# Exercise brief
How many of the lines in the data contain "joinEntry"? Give only the number.

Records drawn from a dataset
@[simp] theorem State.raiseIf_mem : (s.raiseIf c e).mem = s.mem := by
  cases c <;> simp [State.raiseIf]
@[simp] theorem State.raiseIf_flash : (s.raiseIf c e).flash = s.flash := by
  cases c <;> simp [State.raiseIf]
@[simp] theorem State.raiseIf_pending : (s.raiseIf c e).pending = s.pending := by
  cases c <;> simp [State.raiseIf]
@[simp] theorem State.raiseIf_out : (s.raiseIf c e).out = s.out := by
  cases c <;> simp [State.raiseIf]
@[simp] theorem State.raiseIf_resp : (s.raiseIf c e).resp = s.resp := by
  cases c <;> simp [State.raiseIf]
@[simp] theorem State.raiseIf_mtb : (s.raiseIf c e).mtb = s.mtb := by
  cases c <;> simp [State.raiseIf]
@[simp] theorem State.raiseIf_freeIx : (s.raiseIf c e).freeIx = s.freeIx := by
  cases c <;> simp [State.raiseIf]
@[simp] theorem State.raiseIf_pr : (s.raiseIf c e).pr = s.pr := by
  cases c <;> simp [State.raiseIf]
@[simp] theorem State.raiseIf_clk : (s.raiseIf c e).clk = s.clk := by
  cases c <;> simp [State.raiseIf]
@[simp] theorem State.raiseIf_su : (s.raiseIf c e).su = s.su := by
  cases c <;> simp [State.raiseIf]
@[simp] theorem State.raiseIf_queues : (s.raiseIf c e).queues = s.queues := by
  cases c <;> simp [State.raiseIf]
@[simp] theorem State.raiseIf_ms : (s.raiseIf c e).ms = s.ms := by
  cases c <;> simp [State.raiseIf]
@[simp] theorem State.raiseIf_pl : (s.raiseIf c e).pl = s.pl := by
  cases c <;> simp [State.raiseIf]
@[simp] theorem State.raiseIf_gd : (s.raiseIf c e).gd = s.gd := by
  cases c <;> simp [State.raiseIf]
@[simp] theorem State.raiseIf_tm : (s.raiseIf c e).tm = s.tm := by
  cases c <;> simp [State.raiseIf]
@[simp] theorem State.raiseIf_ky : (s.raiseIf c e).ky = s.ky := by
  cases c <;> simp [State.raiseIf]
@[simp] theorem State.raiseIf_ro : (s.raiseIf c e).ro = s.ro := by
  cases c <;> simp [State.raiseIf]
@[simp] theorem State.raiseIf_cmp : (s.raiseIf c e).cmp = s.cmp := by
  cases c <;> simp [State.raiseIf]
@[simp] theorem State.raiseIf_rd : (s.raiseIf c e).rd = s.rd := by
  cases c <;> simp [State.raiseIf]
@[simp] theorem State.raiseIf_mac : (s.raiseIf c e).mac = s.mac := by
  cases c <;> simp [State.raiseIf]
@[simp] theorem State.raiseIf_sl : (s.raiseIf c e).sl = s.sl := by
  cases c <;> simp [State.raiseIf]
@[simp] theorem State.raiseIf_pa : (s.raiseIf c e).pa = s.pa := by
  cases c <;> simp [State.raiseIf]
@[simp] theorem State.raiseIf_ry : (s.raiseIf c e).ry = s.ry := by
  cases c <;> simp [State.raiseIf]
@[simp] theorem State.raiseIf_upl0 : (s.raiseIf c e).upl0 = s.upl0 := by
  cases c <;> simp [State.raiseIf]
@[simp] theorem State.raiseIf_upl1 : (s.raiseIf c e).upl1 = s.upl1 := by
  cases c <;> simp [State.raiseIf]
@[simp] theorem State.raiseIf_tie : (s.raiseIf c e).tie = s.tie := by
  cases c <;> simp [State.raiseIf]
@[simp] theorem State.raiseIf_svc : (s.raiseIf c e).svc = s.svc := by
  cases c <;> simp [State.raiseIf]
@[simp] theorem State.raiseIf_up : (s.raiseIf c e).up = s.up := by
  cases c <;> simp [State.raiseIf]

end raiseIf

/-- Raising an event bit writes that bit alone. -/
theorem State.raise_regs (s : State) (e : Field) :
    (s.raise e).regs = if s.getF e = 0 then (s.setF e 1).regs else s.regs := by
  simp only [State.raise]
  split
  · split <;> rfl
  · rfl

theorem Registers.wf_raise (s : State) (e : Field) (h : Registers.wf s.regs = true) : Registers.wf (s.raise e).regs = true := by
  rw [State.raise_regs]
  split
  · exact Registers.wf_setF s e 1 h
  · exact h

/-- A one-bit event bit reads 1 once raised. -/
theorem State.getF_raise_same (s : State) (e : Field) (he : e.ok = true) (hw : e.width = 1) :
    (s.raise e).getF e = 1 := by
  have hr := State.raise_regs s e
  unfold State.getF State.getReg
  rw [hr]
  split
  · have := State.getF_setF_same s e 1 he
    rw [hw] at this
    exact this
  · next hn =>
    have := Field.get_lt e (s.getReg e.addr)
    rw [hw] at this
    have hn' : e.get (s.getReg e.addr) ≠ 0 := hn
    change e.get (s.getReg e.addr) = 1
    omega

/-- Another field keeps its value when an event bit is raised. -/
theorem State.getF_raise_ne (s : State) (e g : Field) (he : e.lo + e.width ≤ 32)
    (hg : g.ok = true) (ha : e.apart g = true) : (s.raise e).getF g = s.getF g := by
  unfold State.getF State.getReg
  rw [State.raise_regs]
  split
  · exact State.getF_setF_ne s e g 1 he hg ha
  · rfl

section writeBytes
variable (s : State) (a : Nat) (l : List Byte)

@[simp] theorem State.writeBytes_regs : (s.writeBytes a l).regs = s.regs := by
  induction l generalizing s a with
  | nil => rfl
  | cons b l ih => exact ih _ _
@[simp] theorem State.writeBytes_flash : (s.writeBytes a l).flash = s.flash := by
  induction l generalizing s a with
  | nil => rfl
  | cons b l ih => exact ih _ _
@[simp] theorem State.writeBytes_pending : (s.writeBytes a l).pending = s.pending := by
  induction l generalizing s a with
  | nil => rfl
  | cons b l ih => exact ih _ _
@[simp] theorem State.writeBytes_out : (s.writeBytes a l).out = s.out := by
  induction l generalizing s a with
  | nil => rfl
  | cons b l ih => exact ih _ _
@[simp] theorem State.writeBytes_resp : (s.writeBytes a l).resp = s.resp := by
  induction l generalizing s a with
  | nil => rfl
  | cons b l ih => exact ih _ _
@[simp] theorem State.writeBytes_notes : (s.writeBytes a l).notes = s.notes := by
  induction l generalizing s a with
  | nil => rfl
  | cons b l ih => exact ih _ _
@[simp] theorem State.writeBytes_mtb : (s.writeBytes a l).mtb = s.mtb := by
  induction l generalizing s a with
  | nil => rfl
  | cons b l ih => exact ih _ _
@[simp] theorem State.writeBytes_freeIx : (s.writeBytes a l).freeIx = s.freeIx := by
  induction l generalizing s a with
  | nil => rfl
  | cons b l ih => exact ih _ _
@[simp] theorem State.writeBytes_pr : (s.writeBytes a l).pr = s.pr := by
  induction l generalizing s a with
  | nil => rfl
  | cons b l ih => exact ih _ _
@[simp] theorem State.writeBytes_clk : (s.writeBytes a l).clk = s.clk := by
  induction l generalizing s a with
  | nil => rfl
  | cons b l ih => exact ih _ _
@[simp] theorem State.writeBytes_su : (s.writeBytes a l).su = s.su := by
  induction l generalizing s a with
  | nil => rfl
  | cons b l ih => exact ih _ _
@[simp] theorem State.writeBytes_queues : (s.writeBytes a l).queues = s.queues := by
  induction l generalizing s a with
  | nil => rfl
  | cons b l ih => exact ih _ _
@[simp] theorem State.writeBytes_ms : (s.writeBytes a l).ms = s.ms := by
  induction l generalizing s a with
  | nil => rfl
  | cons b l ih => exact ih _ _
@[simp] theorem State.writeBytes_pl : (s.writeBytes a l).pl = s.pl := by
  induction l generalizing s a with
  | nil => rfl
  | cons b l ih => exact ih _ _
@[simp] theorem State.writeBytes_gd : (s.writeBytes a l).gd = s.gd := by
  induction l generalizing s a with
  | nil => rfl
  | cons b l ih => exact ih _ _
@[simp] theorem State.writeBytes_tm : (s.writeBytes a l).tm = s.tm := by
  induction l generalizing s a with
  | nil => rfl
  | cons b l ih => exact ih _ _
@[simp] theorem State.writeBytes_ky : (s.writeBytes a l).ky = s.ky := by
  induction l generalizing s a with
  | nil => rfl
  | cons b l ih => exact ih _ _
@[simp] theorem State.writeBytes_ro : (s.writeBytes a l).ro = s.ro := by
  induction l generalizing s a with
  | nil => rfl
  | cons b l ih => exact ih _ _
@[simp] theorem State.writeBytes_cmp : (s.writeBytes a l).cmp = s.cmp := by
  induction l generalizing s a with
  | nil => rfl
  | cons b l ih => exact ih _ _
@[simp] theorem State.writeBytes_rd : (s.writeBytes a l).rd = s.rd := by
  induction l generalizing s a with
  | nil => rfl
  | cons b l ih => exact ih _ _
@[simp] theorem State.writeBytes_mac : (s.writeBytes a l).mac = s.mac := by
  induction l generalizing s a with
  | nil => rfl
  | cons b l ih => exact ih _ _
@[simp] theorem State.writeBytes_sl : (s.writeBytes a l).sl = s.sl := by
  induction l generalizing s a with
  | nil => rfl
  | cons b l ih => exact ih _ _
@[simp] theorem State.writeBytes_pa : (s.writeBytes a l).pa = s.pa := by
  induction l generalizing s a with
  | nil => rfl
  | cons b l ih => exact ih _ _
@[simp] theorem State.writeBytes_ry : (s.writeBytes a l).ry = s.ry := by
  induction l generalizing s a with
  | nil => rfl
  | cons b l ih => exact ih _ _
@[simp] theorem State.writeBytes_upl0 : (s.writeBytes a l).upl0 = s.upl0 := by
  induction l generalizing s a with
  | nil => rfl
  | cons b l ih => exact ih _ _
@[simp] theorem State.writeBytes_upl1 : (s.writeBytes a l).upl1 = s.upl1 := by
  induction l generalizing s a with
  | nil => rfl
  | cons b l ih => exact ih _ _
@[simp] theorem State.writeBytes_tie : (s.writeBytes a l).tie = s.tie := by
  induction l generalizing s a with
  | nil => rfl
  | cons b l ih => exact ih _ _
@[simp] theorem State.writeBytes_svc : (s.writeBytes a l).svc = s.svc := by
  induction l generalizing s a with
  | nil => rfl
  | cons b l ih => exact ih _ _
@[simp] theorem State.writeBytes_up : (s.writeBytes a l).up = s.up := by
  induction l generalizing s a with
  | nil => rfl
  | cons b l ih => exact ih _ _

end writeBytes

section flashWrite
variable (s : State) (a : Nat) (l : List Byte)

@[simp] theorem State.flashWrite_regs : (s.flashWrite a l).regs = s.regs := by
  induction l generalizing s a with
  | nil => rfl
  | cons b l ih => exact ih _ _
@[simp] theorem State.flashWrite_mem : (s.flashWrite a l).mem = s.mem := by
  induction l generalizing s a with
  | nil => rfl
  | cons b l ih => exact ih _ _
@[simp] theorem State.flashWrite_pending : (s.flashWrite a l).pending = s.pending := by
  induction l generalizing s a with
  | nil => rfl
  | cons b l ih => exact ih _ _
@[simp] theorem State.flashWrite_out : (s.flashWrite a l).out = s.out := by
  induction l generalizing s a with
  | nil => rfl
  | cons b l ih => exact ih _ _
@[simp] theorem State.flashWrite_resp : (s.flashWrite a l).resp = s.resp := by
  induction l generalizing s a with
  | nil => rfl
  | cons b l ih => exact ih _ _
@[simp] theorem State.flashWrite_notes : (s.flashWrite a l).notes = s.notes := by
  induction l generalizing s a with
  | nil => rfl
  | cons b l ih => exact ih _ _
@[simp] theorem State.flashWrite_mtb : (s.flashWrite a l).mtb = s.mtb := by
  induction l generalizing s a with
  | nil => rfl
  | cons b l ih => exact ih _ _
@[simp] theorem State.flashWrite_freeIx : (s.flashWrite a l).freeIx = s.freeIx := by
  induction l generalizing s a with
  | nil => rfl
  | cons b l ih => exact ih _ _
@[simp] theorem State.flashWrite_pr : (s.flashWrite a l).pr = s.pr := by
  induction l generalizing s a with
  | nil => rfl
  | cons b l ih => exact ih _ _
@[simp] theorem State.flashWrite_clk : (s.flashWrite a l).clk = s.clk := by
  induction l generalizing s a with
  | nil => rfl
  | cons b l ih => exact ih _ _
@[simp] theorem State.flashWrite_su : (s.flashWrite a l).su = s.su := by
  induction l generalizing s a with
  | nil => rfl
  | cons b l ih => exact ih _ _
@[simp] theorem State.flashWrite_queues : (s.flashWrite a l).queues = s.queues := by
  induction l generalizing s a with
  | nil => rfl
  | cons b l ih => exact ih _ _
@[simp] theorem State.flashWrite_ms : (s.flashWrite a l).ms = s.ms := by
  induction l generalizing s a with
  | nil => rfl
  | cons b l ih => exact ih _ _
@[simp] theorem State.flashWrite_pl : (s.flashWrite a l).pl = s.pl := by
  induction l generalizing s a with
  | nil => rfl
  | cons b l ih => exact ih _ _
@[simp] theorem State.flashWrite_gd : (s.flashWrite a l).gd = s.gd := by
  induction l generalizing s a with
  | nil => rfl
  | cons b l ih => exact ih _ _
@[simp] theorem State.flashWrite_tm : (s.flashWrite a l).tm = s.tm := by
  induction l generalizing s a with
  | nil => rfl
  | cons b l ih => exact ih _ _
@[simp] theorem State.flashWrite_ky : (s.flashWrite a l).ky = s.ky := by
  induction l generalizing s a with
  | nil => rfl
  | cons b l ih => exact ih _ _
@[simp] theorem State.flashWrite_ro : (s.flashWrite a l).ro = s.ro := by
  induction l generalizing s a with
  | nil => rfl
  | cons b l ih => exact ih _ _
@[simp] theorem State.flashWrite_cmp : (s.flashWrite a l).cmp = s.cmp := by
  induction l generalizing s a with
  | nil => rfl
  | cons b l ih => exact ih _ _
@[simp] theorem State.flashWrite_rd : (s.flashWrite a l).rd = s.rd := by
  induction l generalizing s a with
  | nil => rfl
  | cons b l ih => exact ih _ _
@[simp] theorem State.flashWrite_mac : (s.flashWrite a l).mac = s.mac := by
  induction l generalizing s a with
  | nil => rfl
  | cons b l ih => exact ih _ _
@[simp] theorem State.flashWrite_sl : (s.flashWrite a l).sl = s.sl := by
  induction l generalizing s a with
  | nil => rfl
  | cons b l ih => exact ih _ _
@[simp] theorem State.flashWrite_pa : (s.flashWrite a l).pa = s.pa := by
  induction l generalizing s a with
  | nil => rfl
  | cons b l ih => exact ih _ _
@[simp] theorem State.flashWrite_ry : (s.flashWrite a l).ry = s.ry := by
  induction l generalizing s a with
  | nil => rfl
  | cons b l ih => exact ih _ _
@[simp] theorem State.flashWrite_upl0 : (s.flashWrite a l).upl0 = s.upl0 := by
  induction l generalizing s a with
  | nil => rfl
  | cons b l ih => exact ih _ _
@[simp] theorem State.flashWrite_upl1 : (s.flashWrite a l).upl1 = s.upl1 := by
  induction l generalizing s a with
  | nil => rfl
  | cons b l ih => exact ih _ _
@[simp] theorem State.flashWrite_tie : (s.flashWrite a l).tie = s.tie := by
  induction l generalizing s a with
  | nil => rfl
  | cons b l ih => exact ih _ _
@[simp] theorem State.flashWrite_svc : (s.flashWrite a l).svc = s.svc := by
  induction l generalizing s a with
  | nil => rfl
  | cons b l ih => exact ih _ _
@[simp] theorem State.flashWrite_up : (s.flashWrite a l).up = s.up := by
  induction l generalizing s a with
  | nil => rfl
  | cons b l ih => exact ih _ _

* * *

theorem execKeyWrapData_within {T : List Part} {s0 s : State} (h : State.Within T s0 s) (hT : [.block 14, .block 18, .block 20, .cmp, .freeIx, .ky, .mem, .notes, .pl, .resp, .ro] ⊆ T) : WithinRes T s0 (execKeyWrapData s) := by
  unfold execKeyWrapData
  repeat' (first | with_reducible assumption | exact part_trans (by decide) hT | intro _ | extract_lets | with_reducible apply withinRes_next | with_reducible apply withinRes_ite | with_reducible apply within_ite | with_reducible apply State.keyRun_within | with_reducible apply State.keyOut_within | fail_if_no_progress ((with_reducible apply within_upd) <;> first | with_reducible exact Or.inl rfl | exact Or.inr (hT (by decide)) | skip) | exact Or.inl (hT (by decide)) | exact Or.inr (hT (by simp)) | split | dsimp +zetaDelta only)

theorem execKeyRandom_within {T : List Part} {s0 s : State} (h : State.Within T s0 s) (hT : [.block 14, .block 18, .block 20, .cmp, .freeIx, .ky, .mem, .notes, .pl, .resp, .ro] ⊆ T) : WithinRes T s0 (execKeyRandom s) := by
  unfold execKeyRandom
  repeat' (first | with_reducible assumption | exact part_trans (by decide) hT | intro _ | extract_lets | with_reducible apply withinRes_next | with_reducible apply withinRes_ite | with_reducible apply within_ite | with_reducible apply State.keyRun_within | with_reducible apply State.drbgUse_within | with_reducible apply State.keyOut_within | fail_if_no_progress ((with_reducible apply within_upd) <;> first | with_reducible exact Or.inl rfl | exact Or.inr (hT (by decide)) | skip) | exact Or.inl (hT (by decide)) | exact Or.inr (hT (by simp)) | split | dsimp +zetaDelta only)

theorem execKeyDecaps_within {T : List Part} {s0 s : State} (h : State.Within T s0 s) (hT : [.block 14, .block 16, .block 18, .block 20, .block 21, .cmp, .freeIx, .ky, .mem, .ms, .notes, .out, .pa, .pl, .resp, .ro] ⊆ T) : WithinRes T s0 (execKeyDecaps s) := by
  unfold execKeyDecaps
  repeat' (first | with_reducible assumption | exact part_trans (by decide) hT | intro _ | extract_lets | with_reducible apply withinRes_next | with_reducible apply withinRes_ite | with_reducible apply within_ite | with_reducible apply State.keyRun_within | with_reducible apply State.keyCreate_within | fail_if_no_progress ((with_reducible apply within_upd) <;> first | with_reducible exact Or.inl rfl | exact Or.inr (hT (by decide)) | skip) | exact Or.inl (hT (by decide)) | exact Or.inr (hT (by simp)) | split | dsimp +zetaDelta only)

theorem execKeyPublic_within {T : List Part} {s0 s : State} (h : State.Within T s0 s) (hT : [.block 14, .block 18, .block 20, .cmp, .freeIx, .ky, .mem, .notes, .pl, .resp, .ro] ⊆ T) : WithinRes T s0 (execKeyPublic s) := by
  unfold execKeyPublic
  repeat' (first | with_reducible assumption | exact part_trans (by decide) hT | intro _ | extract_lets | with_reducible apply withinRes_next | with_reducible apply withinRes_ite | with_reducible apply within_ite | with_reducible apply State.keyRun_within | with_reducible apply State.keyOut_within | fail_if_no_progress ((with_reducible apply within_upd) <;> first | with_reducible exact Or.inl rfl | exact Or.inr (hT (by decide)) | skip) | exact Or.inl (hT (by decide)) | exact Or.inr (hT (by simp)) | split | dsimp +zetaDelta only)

---

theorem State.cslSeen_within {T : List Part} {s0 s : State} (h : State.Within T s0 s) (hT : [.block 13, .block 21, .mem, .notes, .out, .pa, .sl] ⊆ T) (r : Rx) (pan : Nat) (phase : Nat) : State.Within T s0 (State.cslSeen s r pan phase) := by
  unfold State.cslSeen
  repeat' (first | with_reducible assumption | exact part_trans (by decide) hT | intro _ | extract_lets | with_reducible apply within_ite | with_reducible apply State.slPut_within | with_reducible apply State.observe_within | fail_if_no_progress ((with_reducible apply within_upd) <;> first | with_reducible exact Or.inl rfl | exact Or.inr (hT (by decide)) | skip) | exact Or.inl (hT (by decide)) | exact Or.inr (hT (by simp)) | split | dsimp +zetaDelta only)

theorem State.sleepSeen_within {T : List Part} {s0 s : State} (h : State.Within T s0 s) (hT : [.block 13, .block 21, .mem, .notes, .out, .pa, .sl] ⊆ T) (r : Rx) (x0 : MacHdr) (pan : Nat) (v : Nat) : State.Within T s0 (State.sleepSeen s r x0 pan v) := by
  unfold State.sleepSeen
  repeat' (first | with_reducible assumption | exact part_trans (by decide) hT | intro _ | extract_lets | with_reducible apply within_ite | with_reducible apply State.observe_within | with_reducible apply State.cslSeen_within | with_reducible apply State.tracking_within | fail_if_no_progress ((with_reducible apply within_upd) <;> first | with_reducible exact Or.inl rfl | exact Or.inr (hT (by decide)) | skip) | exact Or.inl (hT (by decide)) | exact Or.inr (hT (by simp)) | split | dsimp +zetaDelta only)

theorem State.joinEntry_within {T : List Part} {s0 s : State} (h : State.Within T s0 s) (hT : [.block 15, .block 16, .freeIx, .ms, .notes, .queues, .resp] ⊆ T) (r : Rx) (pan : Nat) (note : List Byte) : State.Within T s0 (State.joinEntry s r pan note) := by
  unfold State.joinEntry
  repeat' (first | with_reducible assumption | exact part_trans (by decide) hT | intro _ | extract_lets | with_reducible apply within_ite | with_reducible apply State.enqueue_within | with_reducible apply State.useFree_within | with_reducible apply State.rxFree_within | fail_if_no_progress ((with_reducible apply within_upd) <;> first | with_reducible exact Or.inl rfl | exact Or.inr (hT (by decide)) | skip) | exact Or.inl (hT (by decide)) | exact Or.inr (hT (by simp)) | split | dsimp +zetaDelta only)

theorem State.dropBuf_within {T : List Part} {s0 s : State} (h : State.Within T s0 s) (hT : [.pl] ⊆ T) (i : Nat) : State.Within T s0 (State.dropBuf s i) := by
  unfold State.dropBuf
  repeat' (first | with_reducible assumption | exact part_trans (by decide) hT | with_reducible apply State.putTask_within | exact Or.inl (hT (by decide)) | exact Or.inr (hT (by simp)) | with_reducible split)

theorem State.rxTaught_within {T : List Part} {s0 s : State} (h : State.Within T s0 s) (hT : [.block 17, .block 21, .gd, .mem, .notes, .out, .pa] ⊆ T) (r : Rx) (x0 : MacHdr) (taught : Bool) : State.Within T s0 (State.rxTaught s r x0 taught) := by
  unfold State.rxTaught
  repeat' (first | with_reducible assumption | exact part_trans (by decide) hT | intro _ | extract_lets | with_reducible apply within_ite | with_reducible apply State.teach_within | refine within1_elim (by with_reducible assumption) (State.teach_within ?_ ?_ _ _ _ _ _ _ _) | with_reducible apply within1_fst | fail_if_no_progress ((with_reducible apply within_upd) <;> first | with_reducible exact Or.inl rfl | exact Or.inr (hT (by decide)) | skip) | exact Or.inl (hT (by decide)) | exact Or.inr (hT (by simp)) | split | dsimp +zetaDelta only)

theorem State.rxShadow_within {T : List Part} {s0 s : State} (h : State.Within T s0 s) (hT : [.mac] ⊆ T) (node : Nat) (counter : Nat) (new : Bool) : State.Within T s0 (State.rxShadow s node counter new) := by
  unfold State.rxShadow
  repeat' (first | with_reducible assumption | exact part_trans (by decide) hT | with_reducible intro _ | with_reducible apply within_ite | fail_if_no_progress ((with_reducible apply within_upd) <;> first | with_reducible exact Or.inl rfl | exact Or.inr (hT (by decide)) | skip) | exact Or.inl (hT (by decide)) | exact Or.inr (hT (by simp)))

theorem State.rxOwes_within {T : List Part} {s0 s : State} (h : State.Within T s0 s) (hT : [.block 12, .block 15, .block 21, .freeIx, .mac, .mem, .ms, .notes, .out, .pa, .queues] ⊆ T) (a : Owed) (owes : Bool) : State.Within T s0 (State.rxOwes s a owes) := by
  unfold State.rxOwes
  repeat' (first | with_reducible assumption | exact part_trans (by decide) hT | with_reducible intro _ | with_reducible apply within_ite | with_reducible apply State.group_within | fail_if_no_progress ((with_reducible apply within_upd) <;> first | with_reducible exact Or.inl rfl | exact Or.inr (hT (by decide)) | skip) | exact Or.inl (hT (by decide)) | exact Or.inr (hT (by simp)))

# Exercise solution
2